On Sat, 2005-04-02 at 06:23, Herbert Xu wrote:
> On Sat, Apr 02, 2005 at 11:21:30AM +0200, Eric Dumazet wrote:
> > Well, I began my work because of the overflow bug in rt_check_expire()...
> > Then I realize this function could not work as expected. On a loaded
> > machine, one timer tick is 1 ms.
> > During this time, number of chains that are scanned is ridiculous.
> > With the standard timer of 60 second, fact is rt_check_expire() is useless.
> I see. What we've got here is a scalability problem with respect
> to the number of hash buckets. As the number of buckets increases,
> the amount of work the timer GC has to perform inreases proportionally.
Its classical incremental garbage collection algorithm thats being used
i.e something along whats typically refered to as mark-and-sweep.
Could the main issue be not the amount of routes in the cache but
rather the locking when number of CPUs go up?
Incrementing the timer frequency would certainly help but maybe have
adverse effects if the frequency is too high because of the across
system locking IMO.
> Since the timer GC parameters are fixed, this will eventually break.
> Rather than changing the timer GC so that it runs more often to keep
> up with the large routing cache, we should get out of this by reducing
> the amount of work we have to do.
Refer to my hint above: perhaps per CPU caches?
> Imagine an ideal balanced hash table with 2.6 million entries. That
> is, all incoming/outgoing packets belong to flows that are already in
> the hash table. Imagine also that there is no PMTU/link failure taking
> place so all entries are valid forever.
> In this state there is absolutely no need to execute the timer GC.
Yeah, but memory is finite friend. True, if you can imagine infinite
memory we would not need gc ;->
> Let's remove one of those assumptions and allow there to be entries
> which need to expire after a set period.
> Instead of having the timer GC clean them up, we can move the expire
> check to the place where the entries are used. That is, we make
> ip_route_input/ip_route_output/ipv4_dst_check check whether the
> entry has expired.
If you can show lock grabbing is the main contentious issue; i believe
it is as CPUs go up. Then this is a valuable idea since you are already
grabbing the locks anyways.
> On the face of it we're doing more work since every routing cache
> hit will need to check the validity of the dst. However, because
> it's a single subtraction it is actually pretty cheap. There is
> also no additional cache miss compared to doing it in the timer
> GC since we have to read the dst anyway.
In the case of slower machine, the compute is also an issue.
To be honest i feel like handwaving - experimenting and collecting
profiles would help nail it.
> Let's go one step further and make the routing cache come to life.
> Now there are new entries coming in and we need to remove old ones
> in order to make room for them.
> That task is currently carried out by the timer GC in rt_check_expire
> and on demand by rt_garbage_collect. Either way we have to walk the
> entire routing cache looking for entries to get rid of.

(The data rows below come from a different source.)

/-- Record a margin (R45, R46). -/
def State.putMargin (s : State) (unit margin : Nat) : State :=
  let s1 := if margin < s.rd ENG_MARGIN_MIN.margin then (s.wr ENG_MARGIN_MIN.margin margin).wr ENG_MARGIN_MIN.unit unit else s
  if margin < s1.rd ENG_MARGIN_WARN.warn then
    let s2 := s1.set1 ENG_STATUS.margin_low
    let quiet : Bool := match SMap.find s2.log.marginAt unit with
      | some c => decide (since s2.cycle (BitVec.ofNat 32 c - 1) < s2.cyclesOfMs 1000)
      | none => false
    if quiet then s2
    else
      let s3 := s2.event 0x3102 (BitVec.ofNat 32 unit) (BitVec.ofNat 32 margin)
      { s3 with log := { s3.log with marginAt := SMap.insert unit ((s3.cycle + 1).toNat) s3.log.marginAt } }
  else s1

/-- A core's load is the longest since its register was read (R515). -/
def State.putLoad (s : State) (core time : Nat) : State :=
  let f := CLU_CORE_LOAD.cycles (core / 8) (core % 8)
  let v := min (time - s.windowCycles) 0xFFFFF
  if s.rd f < v then s.wr f v else s

/-- A unit signals completion, once in a cycle, `time` CORE clock cycles after the tick. -/
def execStripCompletion (unit : Fin 33) (time : Nat) (s : State) : Res :=
  .next (
    if !s.engineRuns || s.eng.doneUnits.contains unit.val then s
    else
      let s1 := s.mapEng (fun e => { e with doneUnits := unit.val :: e.doneUnits })
      let s2 := if unit.val < 32 then s1.putLoad unit.val time else s1
      s2.putMargin unit.val (s.deadline - time))

/-- Three overruns of a unit within 10 s are a lasting fault. -/
def State.countOverrun (s : State) (u : Nat) : State × Bool :=
  let near := s.flt.oflow.filter (fun x => since s.cycle x.2 < s.cyclesOfMs 10000)
  ({ s with flt := { s.flt with oflow := (u, s.cycle) :: near } }, decide ((near.filter (fun x => x.1 = u)).length ≥ 2))

/-- The quads of a core that are unfinished: those that run a program on it in this cycle. -/
def State.lateQuads (s : State) (u : Nat) (items : List (Fin 1024)) : List Nat :=
  (List.range 512).filter (fun k => items.any (fun i => i.val = k) && (match SMap.find s.img.quads k with
    | some q => q.disp.core = u && (q.prog || s.crossing q)
    | none => false))

/-- The targeted self-tests of R47 step 5: of a core, or of the lanes of the unwritten columns. -/
def State.overrunTests (s : State) (k : TestKind) (rs : List Nat) (lasting : Bool) : State :=
  forAll rs (fun r st => if lasting then (st.startTest k r).markLasting k r (r * 1024) else st.startTest k r) s

/-- One unit overruns (R47). -/
def State.overrun (s : State) (l : LateUnit) : State :=
  let u := l.unit.val
  let items := if u < 32 then s.lateQuads u l.items else (List.range 1024).filter (fun m => l.items.any (fun i => i.val = m))
  let low := match items.head? with
    | some k => if u < 32 then (if k < 256 then k else 512 + k % 256) else k
    | none => 0
  let s1 := ((s.bump ENG_OVERRUN_CNT.count 1).set1 ENG_STATUS.overrun).event 0x3101 (BitVec.ofNat 32 u)
    (BitVec.ofNat 32 (items.length * 2 ^ 16 + low))
  let s2 := s1.putMargin u 0
  let (s3, third) := s2.countOverrun u
  if u < 32 then
    let s4 := s3.mapEng (fun e => { e with zeroed := e.zeroed ++ items })
    let s5 := forAll items (fun k st => match SMap.find st.img.quads k with
      | some q => st.initQuadRegion q.disp
      | none => st) s4
    let s6 := (s5.setCore u { s5.core u with run := none, loops := [] }).wr ⟨CLU_STATUS (u / 8), 16 + u % 8, 1⟩ 0
    s6.overrunTests .core [u] third
  else
    let s4 := s3.mapEng (fun e => { e with xptOut := e.xptOut.filter (fun x => !items.contains (x.1 / 32)) })
    s4.overrunTests .lane ((List.range 128).filter (fun i => items.any (fun m => laneOf m = i))) third

/-- The deadline: units that have not signalled overrun, and the guard begins. -/
def execEngineDeadline (late : List LateUnit) (wispFail : List (Fin 6)) (s : State) : Res :=
  .next (
    if !s.engineRuns || s.tickStopped then s
    else
      let l := late.filter (fun u => !s.eng.doneUnits.contains u.unit.val)
      (forAll l (fun u st => st.overrun u) s).wispGuard wispFail)

end Sys2Proof.Machine
end

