-- ==== Sys2Proof/Machine/Step.lean ====
section
/-! DEFINITION. One step: the command at the front of the queue acts. On an empty queue the block idles. -/

namespace Sys2Proof.Machine

/-- Take the command at the front of the queue and run it with the queue's rest (notes/assumptions/1.md for the empty queue). -/
def step (s : State) : Host.Outcome State Fault Refusal :=
  match s.pending with
  | [] => .next s
  | c :: rest => exec c { s with pending := rest }

/-- The state with the command that a word spells put at the front of its queue. -/
def State.withFetchWord (s : State) (nbits w : Nat) : State :=
  match decodeTableWord nbits w with
  | some c => { s with pending := c :: s.pending }
  | none => s

end Sys2Proof.Machine
end

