/-- Each reading command that passes its checks is answered DONE at once with its own words, at the address of the next completion entry, and nothing but that entry, its index and the reply buffer changes. Rows of the opcode table with replies over 16 bytes show the first 16 in the entry. -/
def Obligations.ReadCommands : Prop :=
  ∀ (s : State) (c : Cmd),
    (∀ x ∈ [(Instr.nop, opNop, ([] : List Word)),
        (.sysInfo, opSysInfo,
          [s.reg SYS_ID, BitVec.ofNat 32 (0xB0 + s.rd SYS_STATE.state * 2 ^ 8 + s.rd SYS_STATE.attach * 2 ^ 12 + s.rd SYS_STATE.grade * 2 ^ 16),
            s.fwVersion, s.reg CMD_EPOCH]),
        (.pairRead, opPairRead, [s.reg PAIR_STATUS, s.reg PAIR_CLAIM, s.reg PAIR_MATCH, s.reg PAIR_LINK])],
      Ready s c x.2.1.spec → Does (x.1 c) s fun t => Answered s t c 0 0 s.cycle (bytesOfWords x.2.2)) ∧
    (Ready s c opGroupRead.spec → Does (.groupRead c) s fun t =>
      ∃ ws : List Word, Answered s t c 0 0 s.cycle (bytesOfWords ws) ∧ ws.length = 36 ∧
        (ws.getD 0 0).toNat = ((s.groupOf c.index.toNat).1 + (s.groupOf c.index.toNat).2.length * 2 ^ 16) % 2 ^ 32 ∧
        (∀ b, b < 1024 → (ws.getD (4 + b / 32) 0).getLsbD (b % 32) = (s.groupOf c.index.toNat).2.contains b)) ∧
    (Ready s c opXptRead.spec → ∀ n k : Nat, (c.p 0).toNat ≤ 1 → (c.p 1).toNat = n * 65536 + k → 1 ≤ k → n + k ≤ 1024 → s.inDusk 4 = false →
      Does (.xptRead c) s fun t =>
        Answered s t c 0 0 s.cycle
          (bytesOfWords ((List.range k).map (fun i => s.gain ((s.col c.index.toNat).bank != (c.p 0 == 1)) c.index.toNat (n + i))))) ∧
    (Ready s c opMeterRead.spec → 1 ≤ (c.p 1).toNat → (c.p 0).toNat + (c.p 1).toNat ≤ 2048 → (c.p 0).toNat < 2048 → (c.p 1).toNat < 2048 →
      Does (.meterRead c) s fun t =>
        Answered s t c 0 0 s.cycle (bytesOfWords ((List.range (c.p 1).toNat).flatMap (fun i =>
          [s.reg (PATCH_MTR_PEAK ((c.p 0).toNat + i)), s.reg (PATCH_MTR_MS ((c.p 0).toNat + i))])))) ∧
    (Ready s c opAsrcRead.spec → s.gateShut 5 = false → s.isSet (ASRC_CH.used c.index.toNat) = true → Does (.asrcRead c) s fun t =>
      let k := s.rd (ASRC_CH.tracker c.index.toNat)
      Answered s t c 0 0 s.cycle
        (bytesOfWords [s.reg (ASRC_CH c.index.toNat), s.reg (ASRC_TRK_CFG k), s.reg (ASRC_TRK_STATE k), s.reg (ASRC_TRK_RATIO k)])) ∧
    (Ready s c opTimeRead.spec → s.ptp.stepTick = none → Does (.timeRead c) s fun t =>
      Answered s t c 0 0 s.cycle (bytesOfWords
        [s.ptp.dtime.extractLsb' 0 32, s.ptp.dtime.extractLsb' 32 32, s.cycle, BitVec.ofNat 32 (s.mc * 16 + s.servo)])) ∧
    (Ready s c opImgStatus.spec → ∀ im : Image, s.img.running = some im → Does (.imgStatus c) s fun t =>
      t.memWord (s.entryAddr c.ring.val + 20) = im.imageId ∧ t.memWord (s.entryAddr c.ring.val + 24) = im.version) ∧
    (Ready s c opSupRead.spec → Does (.supRead c) s fun t =>
      t.memWord (s.entryAddr c.ring.val + 16) = s.reg SUP_STATUS ∧
        (t.memWord (s.entryAddr c.ring.val + 28)).toNat % 8 = s.rd SYS_STATE.grade) ∧
    (Ready s c opSecStatus.spec → Does (.secStatus c) s fun t =>
      (t.memWord (s.entryAddr c.ring.val + 16)).toNat % 8 = s.rd SEC_STATUS.revoked % 8 ∧
        (t.memWord (s.entryAddr c.ring.val + 16)).getLsbD 8 = s.isSet SEC_STATUS.jtag_locked ∧
        (t.memWord (s.entryAddr c.ring.val + 16)).getLsbD 9 = s.isSet SEC_STATUS.wp_on) ∧
    (Ready s c opLogRead.spec → c.xreply = false → later32 s.logOldest (c.p 0) = false → 1 ≤ (c.p 1).toNat → (c.p 1).toNat ≤ 2048 →
      Does (.logRead c) s fun t => Answered s t c 0 0 s.cycle (bytesOfWords [s.logOldest, s.reg LOG_NEXT])) ∧
    (Ready s c opOvrRead.spec → Does (.ovrRead c) s fun t =>
      Answered s t c 0 0 s.cycle (bytesOfWords ([s.trigWord c.index.toNat, BitVec.ofNat 32 (s.columnsOf c.index.toNat), s.reg OVR_GEN,
        s.reg OVR_LIVE_CRC] ++ (List.range 16).map (s.live c.index.toNat)))) ∧
    (Ready s c opSapRead.spec → (c.p 0).toNat < 256 → s.net.sap.length ≤ 256 → Does (.sapRead c) s fun t =>
      (t.memWord (s.entryAddr c.ring.val + 16)).toNat = s.net.sap.length) ∧
    (Ready s c opParamRead.spec → ∀ d : ParamDesc, (c.p 0).toNat < 2 ^ 17 → s.bypassStrip c.cls.toNat c.index.toNat = false →
      s.shedStrip c.cls.toNat c.index.toNat = false → s.stripDown c.cls.toNat c.index.toNat = false →
      s.paramOf c.cls.toNat c.index.toNat ((c.p 0).toNat % 65536) = some d → Does (.paramRead c) s fun t =>
        Answered s t c 0 0 s.cycle (bytesOfWords (BitVec.ofNat 32 ((s.shadowOf c.cls.toNat c.index.toNat).code + d.size * 2 ^ 8) ::
          (List.range d.size).map (fun i => s.memWord (s.paramAddr c.cls.toNat c.index.toNat (d.woff + i) ((c.p 0).getLsbD 16))))))

/-- A timed command whose packet and parameters pass its checks is accepted: it counts as outstanding and waits, in decision order, for the earliest apply cycle or the one it names, with a pending-table entry where that is later. No effect happens before that tick and no completion entry is written yet. -/
def Obligations.TimedCommands : Prop :=
  ∀ (s : State) (c : Cmd) (a : Word), applyOf c s = .ok a → (a = s.earliest ∨ s.pendFree c.ring.val = true) →
    ∀ x ∈ ([(.sysState, opSysState, (c.p 0).toNat ≤ 5),
        (.sysReset, opSysReset, (c.p 0).toNat / 2 * 2 = 0xA55A0000),
        (.groupDef, opGroupDef, 2 ≤ (c.p 0).toNat ∧ (c.p 0).toNat ≤ 15 ∧ (c.p 0).toNat ≠ 5 ∧ s.groupPending c.index.toNat = false ∧
          ∀ j, j < 1024 → (c.p (1 + j / 32)).getLsbD (j % 32) = true → classHas (c.p 0).toNat j = true),
        (.regWrite, opRegWrite, (c.p 0).toNat % 4 = 0 ∧
          ∀ j, j < c.params.length - 1 → regAssigned ((c.p 0).toNat + 4 * j) = true ∧ regClosed ((c.p 0).toNat + 4 * j) = false),
        (.regRmw, opRegRmw, (c.p 0).toNat % 4 = 0 ∧ regAssigned (c.p 0).toNat = true ∧ regClosed (c.p 0).toNat = false),
        (.patchIn, opPatchIn, (c.p 0).toNat < 2 ^ 22 ∧ validSource ((c.p 0).toNat % 65536) = true ∧
          s.patchProtected 0 c.index.toNat = false ∧ s.synced = false),
        (.sinkSet, opSinkSet, InMasks c 0 [cfgMask PATCH_REQ1, if getFld PATCH_REQ1.op (c.p 0) = 1 then 0x3FF else 0] ∧
          1 ≤ getFld PATCH_REQ1.op (c.p 0) ∧ getFld PATCH_REQ1.op (c.p 0) ≤ 4 ∧ getFld PATCH_REQ1.entry (c.p 0) < 1032 ∧
          s.patchProtected (getFld PATCH_REQ1.op (c.p 0)) (getFld PATCH_REQ1.entry (c.p 0)) = false),
        (.xptNode, opXptNode, s.inDusk 4 = false ∧ s.colShed (c.index.toNat / 1024) = false),
        (.xptCol, opXptCol, (c.p 0).toNat + (c.params.length - 1) ≤ 1024 ∧ (c.p 0).toNat < 1024 ∧ s.inDusk 4 = false ∧
          s.colShed c.index.toNat = false),
        (.capture, opCapture, InMasks c 0 [0xF00003FF] ∧ fieldOf (c.p 0) 29 28 ≠ 3 ∧ s.capTaken (fieldOf (c.p 0) 31 30) = false),
        (.paramWrite, opParamWrite, (c.p 0).toNat < 2 ^ 24 ∧ firstOf (s.paramWriteChecks c c.index.toNat) = none),
        (.imgPin, opImgPin, (c.p 0).toNat ≤ 1 ∧ (s.imgSlot (c.p 0).toNat).state = .valid),
        (.spConfig, opSpConfig, InMasks c 0 (spRegs c.index.toNat |>.map cfgMask) ∧ s.objDown 6 c.index.toNat = false),
        (.spCtrl, opSpCtrl, (c.p 0).toNat ≤ 3 ∧ s.objDown 6 c.index.toNat = false),
        (.spMask, opSpMask, s.objDown 6 c.index.toNat = false),
        (.decConfig, opDecConfig, InMasks c 0 (decRegs c.index.toNat |>.map cfgMask) ∧ s.objDown 0x0A c.index.toNat = false),
        (.decTaps, opDecTaps, (c.p 0).toNat + (c.params.length - 1) ≤ 96 ∧ s.objDown 0x0A c.index.toNat = false),
        (.decCtrl, opDecCtrl, (c.p 0).toNat ≤ 1 ∧ s.objDown 0x0A c.index.toNat = false),
        (.decClock, opDecClock, InMasks c 0 (decClockRegs.map cfgMask) ∧ s.gateShut 4 = false),
        (.anaIn, opAnaIn, InMasks c 0 [cfgMask (ANA_IN_CFG c.index.toNat), cfgMask (ANA_BIAS_THR c.index.toNat)]),
        (.anaOut, opAnaOut, InMasks c 0 [cfgMask (ANA_OUT_CFG c.index.toNat)]),
        (.netConfig, opNetConfig, InMasks c 0 (1 :: (netRegs (fieldOf (c.p 0) 0 0)).map cfgMask) ∧ s.portDown (c.p 0).toNat = false),
        (.strmTxSetup, opStrmTxSetup, c.index.toNat < 256 ∧ InMasks c 0 txMasks),
        (.strmRxSetup, opStrmRxSetup, 256 ≤ c.index.toNat ∧ InMasks c 0 rxMasks),
        (.strmCtrl, opStrmCtrl, (c.p 0).toNat ≤ 1),
        (.strmTag, opStrmTag, (c.p 0).toNat ≤ 15),
        (.ptpConfig, opPtpConfig, InMasks c 0 (ptpRegs.map cfgMask) ∧ getFld PTP_CFG.profile (c.p 0) ≠ 3 ∧ ptpIntvOk c = true),
        (.ptpRestep, opPtpRestep, True),
        (.refSelect, opRefSelect, (c.p 0).toNat ≤ 6),
        (.chainWrite, opChainWrite, (c.p 0).toNat < 4096 ∧
          ∀ j, j < 16 → (chainStepOf c j).ok = true ∧ (c.p (2 + 2 * j)).toNat < 65536),
        (.playStart, opPlayStart, InMasks c 0 [0x70FFF] ∧ (fieldOf (c.p 0) 18 16 < 5 ∨ c.ring.val < 4) ∧
          s.chainOk (fieldOf (c.p 0) 11 0) = true),
        (.playStop, opPlayStop, True),
        (.genCtrl, opGenCtrl, (c.p 0).toNat ≤ 7),
        (.cinConfig, opCinConfig, InMasks c 0 [cfgMask (SUP_CIN_CFG c.index.toNat)]),
        (.drvConfig, opDrvConfig, InMasks c 0 [cfgMask (SUP_DRV_CFG c.index.toNat)]),
        (.gpioConfig, opGpioConfig, InMasks c 0 (gpioRegs.map cfgMask)),
        (.lsLearn, opLsLearn, (c.p 0).toNat < 32),
        (.pairConfig, opPairConfig, InMasks c 0 (pairRegs.map cfgMask)),
        (.pairAttach, opPairAttach, s.twin = true ∧ s.linkUp = true ∧ s.attachable = true),
        (.pairYield, opPairYield, s.twin = true ∧ s.mayYield = true),
        (.twpcPulse, opTwpcPulse, s.mayPulse = true),
        (.selftest, opSelftest, (c.p 0).toNat < 2 ^ 24 ∧ (c.p 0).toNat / 16 % 16 = 0 ∧ (c.p 0).toNat % 16 ≤ 7 ∧
          testResOk (selftestKind c) (selftestRes c) = true),
        (.memDusk, opMemDusk, InMasks c 0 [cfgMask MEM_DUSK]),
        (.wispConfig, opWispConfig, InMasks c 0 [cfgMask MEM_WISP_CFG]),
        (.keyRevoke, opKeyRevoke, (c.p 0).toNat ≤ 2 ∧ c.p 1 = 0x4B564552),
        (.mgmtKey, opMgmtKey, (c.p 0).toNat ≤ 1),
        (.jtagLock, opJtagLock, c.p 0 = 0x4A544C4B),
        (.wpSet, opWpSet, (c.p 0).toNat ≤ 1),
        (.logMark, opLogMark, True),
        (.ovrStage, opOvrStage, InMasks c 0 ((List.range 16).map (fun k => 0xFFFFFFFF - ovrReserved k)) ∧ s.isSet OVR_STATUS.armed = false),
        (.ovrStageMask, opOvrStageMask, (c.p 0).toNat < 64 ∧ s.isSet OVR_STATUS.armed = false),
        (.ovrArm, opOvrArm, (c.p 0).toNat < 65536),
        (.ovrColclass, opOvrColclass, (c.p 0).toNat ≤ 7)] : List ((Cmd → Instr) × OpRow × Prop)),
      Ready s c x.2.1.spec → x.2.2 → Does (x.1 c) s fun t =>
        Accepted s t c a 1 [c.index.toNat] ∧ s.SameBytes t ∧ t = { s with regs := t.regs, q := t.q }
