-- ==== Sys2Proof/Laws/Sparse.lean ====
section
/-! SUPPORT. Sparse maps: reading after writing, and that every operation keeps the canonical form. -/

namespace Sys2Proof.Machine

variable {α : Type}

theorem SMap.get_insert_same (d : Nat → α) (m : SMap α) (k : Nat) (v : α) : SMap.get d (SMap.insert k v m) k = v := by
  induction m with
  | nil => simp [SMap.insert, SMap.get]
  | cons p r ih =>
    obtain ⟨j, w⟩ := p
    unfold SMap.insert
    split
    · simp [SMap.get]
    · split
      · simp [SMap.get]
      · rename_i h1 h2
        have h3 : ¬ j = k := fun e => h2 e.symm
        simp [SMap.get, h3, ih]

theorem SMap.get_insert_other (d : Nat → α) (m : SMap α) (k : Nat) (v : α) (i : Nat) (h : i ≠ k) :
    SMap.get d (SMap.insert k v m) i = SMap.get d m i := by
  have hk : ¬ k = i := fun e => h e.symm
  induction m with
  | nil => simp [SMap.insert, SMap.get, hk]
  | cons p r ih =>
    obtain ⟨j, w⟩ := p
    unfold SMap.insert
    split
    · simp [SMap.get, hk]
    · split
      · rename_i e
        subst e
        simp [SMap.get, hk]
      · simp [SMap.get, ih]

theorem SMap.get_erase_same (d : Nat → α) (m : SMap α) (k : Nat) : SMap.get d (SMap.erase k m) k = d k := by
  induction m with
  | nil => rfl
  | cons p r ih =>
    obtain ⟨j, w⟩ := p
    unfold SMap.erase
    split
    · exact ih
    · rename_i h
      simp [SMap.get, h, ih]

theorem SMap.get_erase_other (d : Nat → α) (m : SMap α) (k i : Nat) (h : i ≠ k) :
    SMap.get d (SMap.erase k m) i = SMap.get d m i := by
  have hk : ¬ k = i := fun e => h e.symm
  induction m with
  | nil => rfl
  | cons p r ih =>
    obtain ⟨j, w⟩ := p
    unfold SMap.erase
    split
    · rename_i e
      subst e
      simp [SMap.get, hk, ih]
    · simp [SMap.get, ih]

/-- A read of the key just written gives the value written. -/
@[simp] theorem SMap.get_set_same [DecidableEq α] (d : Nat → α) (m : SMap α) (k : Nat) (v : α) :
    SMap.get d (SMap.set d m k v) k = v := by
  unfold SMap.set
  split
  · rename_i e
    rw [SMap.get_erase_same, e]
  · exact SMap.get_insert_same d m k v

/-- A write leaves every other key alone. -/
theorem SMap.get_set_other [DecidableEq α] (d : Nat → α) (m : SMap α) (k : Nat) (v : α) (i : Nat) (h : i ≠ k) :
    SMap.get d (SMap.set d m k v) i = SMap.get d m i := by
  unfold SMap.set
  split
  · exact SMap.get_erase_other d m k i h
  · exact SMap.get_insert_other d m k v i h

theorem SMap.above_mono {b c : Nat} (h : b ≤ c) (m : SMap α) (hm : SMap.above c m = true) : SMap.above b m = true := by
  cases m with
  | nil => rfl
  | cons p r =>
    obtain ⟨j, w⟩ := p
    simp only [SMap.above, Bool.and_eq_true, decide_eq_true_eq] at hm ⊢
    exact ⟨by omega, hm.2⟩

theorem SMap.above_insert {b k : Nat} {v : α} (h : b < k) (m : SMap α) (hm : SMap.above b m = true) :
    SMap.above b (SMap.insert k v m) = true := by
  induction m generalizing b with
  | nil => simp [SMap.insert, SMap.above, h]
  | cons p r ih =>
    obtain ⟨j, w⟩ := p
    simp only [SMap.above, Bool.and_eq_true, decide_eq_true_eq] at hm
    unfold SMap.insert
    split
    · simp only [SMap.above, Bool.and_eq_true, decide_eq_true_eq]
      exact ⟨h, by assumption, hm.2⟩
    · split
      · rename_i e
        subst e
        simp only [SMap.above, Bool.and_eq_true, decide_eq_true_eq]
        exact hm
      · simp only [SMap.above, Bool.and_eq_true, decide_eq_true_eq]
        exact ⟨hm.1, ih (by omega) hm.2⟩

theorem SMap.above_erase {b : Nat} (k : Nat) (m : SMap α) (hm : SMap.above b m = true) :
    SMap.above b (SMap.erase k m) = true := by
  induction m generalizing b with
  | nil => rfl
  | cons p r ih =>
    obtain ⟨j, w⟩ := p
    simp only [SMap.above, Bool.and_eq_true, decide_eq_true_eq] at hm
    unfold SMap.erase
    split
    · exact ih (SMap.above_mono (by omega) r hm.2)
    · simp only [SMap.above, Bool.and_eq_true, decide_eq_true_eq]
      exact ⟨hm.1, ih hm.2⟩

/-- Sorted is the same as being above a bound that no key meets: keys shifted by one are above zero. -/
theorem SMap.sorted_insert (k : Nat) (v : α) (m : SMap α) (hm : SMap.sorted m = true) :
    SMap.sorted (SMap.insert k v m) = true := by
  cases m with
  | nil => rfl
  | cons p r =>
    obtain ⟨j, w⟩ := p
    simp only [SMap.sorted] at hm
    unfold SMap.insert
    split
    · simp only [SMap.sorted, SMap.above, Bool.and_eq_true, decide_eq_true_eq]
      exact ⟨by assumption, hm⟩
    · split
      · rename_i e
        subst e
        exact hm
      · simp only [SMap.sorted]
        exact SMap.above_insert (by omega) r hm

theorem SMap.sorted_of_above {b : Nat} (m : SMap α) (hm : SMap.above b m = true) : SMap.sorted m = true := by
  cases m with
  | nil => rfl
  | cons p r =>
    obtain ⟨j, w⟩ := p
    simp only [SMap.above, Bool.and_eq_true] at hm
    exact hm.2

theorem SMap.sorted_erase (k : Nat) (m : SMap α) (hm : SMap.sorted m = true) : SMap.sorted (SMap.erase k m) = true := by
  cases m with
  | nil => rfl
  | cons p r =>
    obtain ⟨j, w⟩ := p
    simp only [SMap.sorted] at hm
    unfold SMap.erase
    split
    · exact SMap.sorted_of_above _ (SMap.above_erase k r hm)
    · exact SMap.above_erase k r hm

theorem SMap.all_insert (q : Nat × α → Bool) (k : Nat) (v : α) (m : SMap α) (hv : q (k, v) = true) (hm : m.all q = true) :
    (SMap.insert k v m).all q = true := by
  induction m with
  | nil => simp [SMap.insert, hv]
  | cons p r ih =>
    obtain ⟨j, w⟩ := p
    simp only [List.all_cons, Bool.and_eq_true] at hm
    unfold SMap.insert
    split
    · simp [hv, hm.1, hm.2]
    · split
      · simp [hv, hm.2]
      · simp [hm.1, ih hm.2]

theorem SMap.all_erase (q : Nat × α → Bool) (k : Nat) (m : SMap α) (hm : m.all q = true) :
    (SMap.erase k m).all q = true := by
  induction m with
  | nil => rfl
  | cons p r ih =>
    obtain ⟨j, w⟩ := p
    simp only [List.all_cons, Bool.and_eq_true] at hm
    unfold SMap.erase
    split
    · exact ih hm.2
    · simp [hm.1, ih hm.2]

/-- A write keeps the canonical form. -/
theorem SMap.wf_set [DecidableEq α] (d : Nat → α) (m : SMap α) (k : Nat) (v : α) (hm : SMap.wf d m = true) :
    SMap.wf d (SMap.set d m k v) = true := by
  simp only [SMap.wf, Bool.and_eq_true] at hm ⊢
  unfold SMap.set
  split
  · exact ⟨SMap.sorted_erase k m hm.1, SMap.all_erase _ k m hm.2⟩
  · exact ⟨SMap.sorted_insert k v m hm.1, SMap.all_insert _ k v m (by simpa) hm.2⟩

/-- A write of consecutive values keeps the canonical form. -/
theorem SMap.wf_setList [DecidableEq α] (d : Nat → α) (vs : List α) (m : SMap α) (k : Nat) (hm : SMap.wf d m = true) :
    SMap.wf d (SMap.setList d m k vs) = true := by
  induction vs generalizing m k with
  | nil => exact hm
  | cons v vs ih => exact ih _ _ (SMap.wf_set d m k v hm)

theorem SMap.get_of_above (d : Nat → α) (b : Nat) (m : SMap α) (hm : SMap.above b m = true) (k : Nat) (h : k ≤ b) :
    SMap.get d m k = d k := by
  induction m generalizing b with
  | nil => rfl
  | cons p r ih =>
    obtain ⟨j, w⟩ := p
    simp only [SMap.above, Bool.and_eq_true, decide_eq_true_eq] at hm
    have hj : ¬ j = k := by omega
    simp only [SMap.get, hj, if_false]
    exact ih j hm.2 (by omega)

end Sys2Proof.Machine
end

we dont really do the whole route cache everytime - I am sure you know
> This is quite expensive when the routing cache is large. However,
> there is a better way.
> The reason we keep a cap on the routing cache (for a given hash size)
> is so that individual chains do not degenerate into long linked lists.
> In other words, we don't really care about how many entries there are
> in the routing cache. But we do care about how long each hash chain
> So instead of walking the entire routing cache to keep the number of
> entries down, what we should do is keep each hash chain as short as
Thats certainly one solution .. reading on how you achive this ..
> Assuming that the hash function is good, this should achieve the
> same end result.
> Here is how it can be done: Every time a routing entry is inserted into
> a hash chain, we perform GC on that chain unconditionally.
May not be a good idea to do it unconditionally - in particular on SMP
where another CPU maybe spinning waiting for you to let go of bucket
lock. In particular if a burst of packets accessing the same bucket show
up on different processors, this would be aggravated.
You may wanna kick in this algorithm only when things start going past a
> It might seem that we're doing more work again. However, as before
> because we're traversing the chain anyway, it is very cheap to perform
> the GC operations which mainly involve the checks in rt_may_expire.
> OK that's enough thinking and it's time to write some code to see
> whether this is all bullshit :)
I think there are some good ideas in there; the bottleneck could be
perceived as one of either the locks are too expensive (clearly so in
SMP as number of CPUs go up) or the compute is taking too long (clearly
so in slower systems - but a general fact of life as well).
For the first issue, amortizing the lock grabbing via compute as you
suggest maybe of value or make per cpu caches.